> Task details
Once you find the line with "links again. -/" in the data that follows, repeat it and every line after it exactly, through the line with "INGEST (R535). -/".

[Opening The input section]

/-! ### Commands -/

/-- MEM_REQUEST (09_external_memory.md R370 to R374): the k-th part of the port's queue is served; ce and ue name its lines
read with a correctable and with an uncorrectable error. -/
def execMemRequest (m k : Nat) (ce ue : List Nat) (s : State) : Result := guardUnit (unitMemp m) (onDevMem (memRequestFwd m k ce ue) s)
/-- HELLO (R533): what the frame says of the sender's profile, mode, role and CMP_RANGE, and whether it has an unpaired
herd configured. -/
def execHelloFrame (h : FrameHdr) (profile mode role range : Nat) (herd : Bool) (s : State) : Result :=
  onDev (fun d => if twinEn d && twinSt d != 0 then helloIn h profile mode role range herd d else staleFrame h fHello d) s
/-- HELLO_SEND (R533, R541): a module in LINKING sends it; a lost twin whose link is back links again. -/
def execHelloSend (s : State) : Result :=
  onDev (fun d => if twinSt d = 1 then helloSend d else if twinSt d == 3 && planeUp d 0 then helloSend (twinLink d) else d) s
/-- DIGEST (R536). -/
def execDigestFrame (h : FrameHdr) (stream beat attempt digest : Nat) (s : State) : Result :=
  onDevMem (fun _ d => deliver (knownPeer · h) h fDigest (digestIn stream { beat, attempt, digest }) d) s
/-- HOLD (R539, R550). -/
def execHoldFrame (h : FrameHdr) (stream beat attempt : Nat) (pair : Bool) (s : State) : Result :=
  onDevMem (fun _ d => deliver (knownPeer · h) h fHold (holdIn h.src stream beat attempt pair) d) s
/-- DIGEST_WAIT_TIMEOUT (R539). -/
def execDigestWaitTimeout (stream : Nat) (s : State) : Result :=
  guardUnit (unitStream stream) (onDevMem (fun _ d => digestTimeout stream d) s)
/-- INGEST (R535). -/
def execIngestFrame (h : FrameHdr) (stream frame count : Nat) (s : State) : Result :=
  onDev (deliver1 (knownPeer · h) h fIngest (ingestIn h.src stream frame count)) s
/-- INGEST_WAIT_TIMEOUT (R535). -/
def execIngestWaitTimeout (stream : Nat) (s : State) : Result :=
  guardUnit (unitStream stream) (onDevMem (fun _ d => ingestTimeout stream d) s)
/-- PARTNER_LOST (R541). -/
def execPartnerLost (s : State) : Result := onDevMem (fun _ d => if partnerSilent d then partnerLost d else (d, [])) s
/-- REBUILD_START (R542): on the source or on the target. -/
def execRebuildStart (stream : Nat) (source : Bool) (s : State) : Result :=
  guardUnit (unitStream stream) (onDevMem (fun _ d => rebuildStart stream source d) s)
/-- COPY_FRAME (R542). -/
def execCopyFrame (h : FrameHdr) (addr : Nat) (data : List Byte) (s : State) : Result := onDevMem (copyIn h addr data) s
/-- REBUILD_INSTALL (R542): the values are the source's, which the target installs. -/
def execRebuildInstall (stream beat len head : Nat) (record : List Byte) (s : State) : Result :=
  guardUnit (unitStream stream) (onDevMem (rebuildInstall stream beat len head record) s)
/-- REBUILD_DONE (R542). -/
def execRebuildDone (stream : Nat) (s : State) : Result := guardUnit (unitStream stream) (onDev (rebuildDone stream) s)

end Sys2Proof.Machine
end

[Closing The input section]

> Completed task
/-- HELLO_SEND (R533, R541): a module in LINKING sends it; a lost twin whose link is back links again. -/
def execHelloSend (s : State) : Result :=
  onDev (fun d => if twinSt d = 1 then helloSend d else if twinSt d == 3 && planeUp d 0 then helloSend (twinLink d) else d) s
/-- DIGEST (R536). -/
def execDigestFrame (h : FrameHdr) (stream beat attempt digest : Nat) (s : State) : Result :=
  onDevMem (fun _ d => deliver (knownPeer · h) h fDigest (digestIn stream { beat, attempt, digest }) d) s
/-- HOLD (R539, R550). -/
def execHoldFrame (h : FrameHdr) (stream beat attempt : Nat) (pair : Bool) (s : State) : Result :=
  onDevMem (fun _ d => deliver (knownPeer · h) h fHold (holdIn h.src stream beat attempt pair) d) s
/-- DIGEST_WAIT_TIMEOUT (R539). -/
def execDigestWaitTimeout (stream : Nat) (s : State) : Result :=
  guardUnit (unitStream stream) (onDevMem (fun _ d => digestTimeout stream d) s)
/-- INGEST (R535). -/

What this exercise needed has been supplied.